# Has anyone bought a car from N4 car sales?



## Angrygirl (24 Nov 2009)

Hi all

As the title says i'm looking for some help with N4 car sales in Palmerstown, 

I'm hoping to buy a car there at the weekend but i don't know anyone who has bought from them to check them out,

I had a terrible experience last year when i bought a car for €14k and 6 months later when massive problems were found the garage had vanished and i was left getting scrappage for it so i'm very weary of any garage as its taken me till now to clear the car loan and finally get a replacement..

So if anyone has good or bad experiences with this garage can you please let me know, pm is totally fine if u dont want to post on the thread

Thanks alot


----------



## iggy (24 Nov 2009)

I remember your last posts re the €14k skip you were sold...jeez that was a sour deal if ever there was one.
I`m afraid I dont know anything about the dealer you mention but make sure you run a car check, (cartell etc), on any car you like before you part with any cash!
Good luck with it anyway.


----------



## Capt. Beaky (24 Nov 2009)

I bought a car for my daughter off him about three years ago. It went fine for about three months and then problems. Overheating. I took it to a garage and the mechanic showed me plumbing fittings that had been installed. Other problems ensued over the next few months. I got an independent mechanic to do an appraisal. The gist of his story was that the car was in a state. The earlier remedies were to get the car sold. I did some checks on his prices over the following year and found that he had different prices for the same car, sometimes in the same well known car selling paper. I didn't return to front N4 because I didn't want the hassle. This may be a one off. That was in the good ol' days.


----------



## Angrygirl (25 Nov 2009)

Thanks Capt.Beaky and Iggy for your posts

I will continue to look around and will check the car fully on cartell before the weekend


----------



## MandaC (25 Nov 2009)

With the industry the way it is at the minute, I would prefer to purchase from a main dealer.  I know there is every chance they could go too as some have,  but you might get better protection from the manufacturer.


----------



## mercman (25 Nov 2009)

You might just be better buying a car which is still within its warranty. Then if anything goes wrong it will be fixed free. (make sure with the importers that teh car is still in warranty)


----------



## MandaC (25 Nov 2009)

Even outside of warranty, you will have a better chance with importer/manufacturer when car is purchased from one of their main dealers.

I remember Angrygirl's last awful experience and after that I would definitely stick to main players.


----------



## lightswitch (25 Nov 2009)

I personally would wait until around March of next year to buy a car if you are worried about garages vanishing.  What happened with EP Mooney today is unfortunately unlikely to be the last such case.


----------



## MandaC (25 Nov 2009)

lightswitch said:


> I personally would wait until around March of next year to buy a car if you are worried about garages vanishing.  What happened with EP Mooney today is unfortunately unlikely to be the last such case.



Mr.

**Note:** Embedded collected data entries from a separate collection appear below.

/-- The island at role start: the seal check, the boot count, the calibration and the chain-start signatures. `fw` is the
body digest of its verified firmware image; none when it was refused. [DEDUCED, log 65] -/
def islandStart (fw : Option (List Byte)) (supply : Bool) (s : State) : State :=
  let s := { s with isl := {} }
  match fw with
  | none => raise 1 0x0F02 noInst [] s
  | some d =>
    let change := sealedFirmware s != some d
    if !supply || (change && decide (0xFFFF ≤ s.islNv.sealCount)) then raise 1 0x0F02 noInst [] s
    else
      let s := sealAtStart change d s
      let s := if change then raise 0 0x0F03 noInst [] (islandLog 0x0F03 [s.islNv.sealCount] s) else s
      let s := verifyCal (modIsl (fun i => { i with running := true }) s)
      signAll 2 true (portSeams s) s

/-! ### Evidence of a head at the body (R551) -/

/-- Evidence is kept for the recorder as the record ring keeps a head's own: the last 65,536 entries (R546, R551). [DEDUCED, log 35] -/
def keepEvidence (n : Nat) (b : List Byte) (l : List (Nat × List Byte)) : List (Nat × List Byte) :=
  (l ++ [(n, b)]).drop (l.length + 1 - 65536)

/-- The body keeps a head record as it arrived, and its island, while it runs, checks the CRC and the chain. [DEDUCED, log 35] -/
def takeHeadRecord (n : Nat) (b : List Byte) (s : State) : State :=
  let h := s.isl.heads.getD n {}
  let crcOk := crc32 (b.take 60) == fieldAt b 60 4
  let num := fieldAt b 0 8
  let c := match h.chains with
    | (_, c) :: _ => c
    | [] => List.replicate 32 0
  let c' := sha256 (c ++ b.take 52)
  let ok := crcOk && (!h.known || c'.take 8 == slice b 52 8)
  let t := modIsl (fun i => { i with
    heads := modAt i.heads n fun x => { x with chains := ((num, c') :: x.chains).take 65536 }
    headEvidence := keepEvidence n b i.headEvidence }) s
  if ok || !s.isl.running then t else raise 1 0x0F08 n [] t

/-- The body's island verifies a head's signature record against its certificate and the chain. A chain joined in its course is
known from the C field of a verified signature over its newest record on. [DEDUCED, log 35] -/
def takeHeadSignature (g : Nat) (seamOf_ : Nat → Option Nat) (b : List Byte) (s : State) : State :=
  let hs := bits (fieldAt b 0 4) 18 16
  match seamOf_ hs with
  | none => s
  | some n =>
    let cert := s.isl.headCerts.getD g []
    let start := bits (fieldAt b 0x4C 4) 1 1 == 1
    let last := fieldAt b 0x18 8
    let h := s.isl.heads.getD n {}
    let sigOk := cert.length == 248 && ecdsaVerify (slice cert 0x18 64) (b.take 80) (slice b 80 64)
    let chainOk := start || !h.known || (match h.chains.lookup last with
      | some c => c == slice b 0x20 32
      | none => true)
    let joins := !h.known && sigOk && (h.chains.head?.map (·.1)) == some last
    let t := modIsl (fun i => { i with
      headEvidence := keepEvidence n b i.headEvidence
      heads := modAt i.heads n fun x =>
        if start then { chains := [], known := true } else if joins then { chains := [(last, slice b 0x20 32)], known := true } else x }) s
    if (sigOk && chainOk) || !s.isl.running then t else raise 1 0x0F08 n [] t

/-! ### Messages (R555) -/

/-- Message 0x0F00: island status. -/
def islandStatusMsg : MsgDef :=
  { act := fun _ _ s =>
      let fw := (s.islNv.block.map (·.firmware)).getD []
      (.accept [s.islNv.sealCount + s.time.clk * 2 ^ 16 + b2n s.isl.calOk * 2 ^ 18 + b2n s.isl.running * 2 ^ 19, s.islNv.boot,
        s.isl.records, s.isl.signatures, s.isl.absents, toField 32 s.isl.ppsOffset,
        bits ((s.cfg.images.getD 3 {}).version) 31 24 % 16 + fieldAt fw 0 2 * 2 ^ 16], s) }

/-- A seam's entries still in the ring from a frame number on, oldest first, each signature after its last record (R555). -/
def entriesFrom (n from_ : Nat) (s : State) : List IslandEntry :=
  s.isl.ring.reverse.filter fun e => match e with
    | .record m k _ => m == n && decide (from_ ≤ k)
    | .sign m _ l _ => m == n && decide (from_ ≤ l)

/-- The bytes of an entry. -/
def IslandEntry.bytes : IslandEntry → List Byte
  | .record _ _ b => b
  | .sign _ _ _ b => b

/-- The entries copied: until the record count or the end of the window (R555). -/
def takeEntries : List IslandEntry → Nat → Nat → List IslandEntry
  | [], _, _ => []
  | .record n k b :: r, cnt, room =>
    if cnt = 0 ∨ room < b.length then [] else .record n k b :: takeEntries r (cnt - 1) (room - b.length)
  | .sign n i j b :: r, cnt, room => if room < b.length then [] else .sign n i j b :: takeEntries r cnt (room - b.length)

/-- The frame numbers of the records among entries. -/
def recordNums (es : List IslandEntry) : List Nat :=
  es.filterMap fun e => match e with
    | .record _ k _ => some k
    | .sign _ _ _ _ => none

/-- Message 0x0F01 has read a seam's entries up to the last it copied (R546). [DESIGN CHOICE, log 117] -/
def noteRead (n : Nat) (es : List IslandEntry) (s : State) : State :=
  match es.getLast? with
  | some e => modIsl (fun i => { i with msgRead := modAt i.msgRead n fun _ => some (i.written - i.ring.findIdx (· == e)) }) s
  | none => s

/-- Message 0x0F01: record read. -/
def recordReadMsg : MsgDef :=
  { count := fun c => c == 6, masks := [7, 0xFFFFFFFF, 0xFFFFFFFF, 0xFFFFFFFF, 0x7FFF],
    bad := fun r _ => r.w 4 % 64 != 0 || decide (r.w 5 < 1 ∨ 16384 < r.w 5 ∨ 0x100000 < r.w 4),
    act := fun r _ s =>
      if !holdsBulk r.path s then (.refuse 5 0 0, s)
      else
        let es := takeEntries (entriesFrom (r.w 1) (r.w 2 + r.w 3 * 2 ^ 32) s) (r.w 5) (0x100000 - r.w 4)
        let b := es.flatMap IslandEntry.bytes
        let f := (recordNums es).headD 0
        (.accept [(recordNums es).length, f % 2 ^ 32, f / 2 ^ 32, b.length], noteRead (r.w 1) es (writeBulk (r.w 4) b s)) }

/-- Message 0x0F02: certificate read. -/
def islandCertMsg : MsgDef :=
  { count := fun c => c == 2, bad := fun r _ => decide (0x100000 < r.w 1 + 248),
    act := fun r _ s =>
      if !holdsBulk r.path s then (.refuse 5 0 0, s)
      else (.accept [s.islNv.cert.length], writeBulk (r.w 1) s.islNv.cert s) }

/-- Message 0x0F03: verify calibration. -/
def verifyCalMsg : MsgDef :=
  { deny := fun _ s => !s.isl.running,
    act := fun _ _ s =>
      let t := verifyCal s
      (.accept [b2n t.isl.calOk], t) }

/-- Message 0x0F04: sign now. [DEDUCED, log 66] -/
def signNowMsg : MsgDef :=
  { count := fun c => c == 2, masks := [7], deny := fun _ s => !s.isl.running,
    act := fun r _ s =>
      if !recordsFor (r.w 1) s then (.refuse 7 0 0, s)
      else
        let l := (islSeam (r.w 1) s).last
        (.accept [l % 2 ^ 32, l / 2 ^ 32], signSeam (r.w 1) 8 false s) }

/-- Message 0x0F08: island settings (R550, R555, R556). [DEDUCED, log 67] -/
def islandSettingsMsg : MsgDef :=
  { count := fun c => c == 3, masks := [0xEFF007FF, 0xFFFF0000], priv := .must, deny := fun _ s => !s.isl.running,
    act := fun r _ s =>
      let e := bits (r.w 1) 10 0
      let p := bits (r.w 2) 31 16
      if e < 1 ∨ 1024 < e ∨ p < 1 ∨ 900 < p then (.refuse 7 0x0F09 0, raise 0 0x0F09 noInst [] s)
      else
        let t := signAll 4 false (portSeams s) s
        (.accept [], islandLog 0x0F08 [r.w 1, r.w 2]
          { t with islNv := { t.islNv with cfg := setWord (wordKey 0x0F00 0) (r.w 1) (setWord (wordKey 0x0F00 1) (r.w 2) t.islNv.cfg) } }) }

end Sys2Proof.Machine
end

P. Mooney, owner of EP Mooney has already confirmed that no customer will lose their deposit.  Deposits will be returned or the orders will be delivered via a different dealer.  This company had a very good reputation and I am sorry for staff/management and owners for the way things have worked out for them.    This is part of the reason why I recommend going to a main dealer.


----------



## lightswitch (25 Nov 2009)

I'm sure we all feel sorry for them, could be any one of us any day!  I wasn't thiking in terms of deposits being returned or cars being delivered.  More with regard to having a come back if the car gave trouble within the first year.


----------



## Angrygirl (26 Nov 2009)

Thanks everyone for your advise

The car i'm thinking of costs €1k, its only a little run around but i still don't want to get conned again..

I'm gonna look around for a main dealer as i'm sure they will have some older cars available too

Thanks as always


----------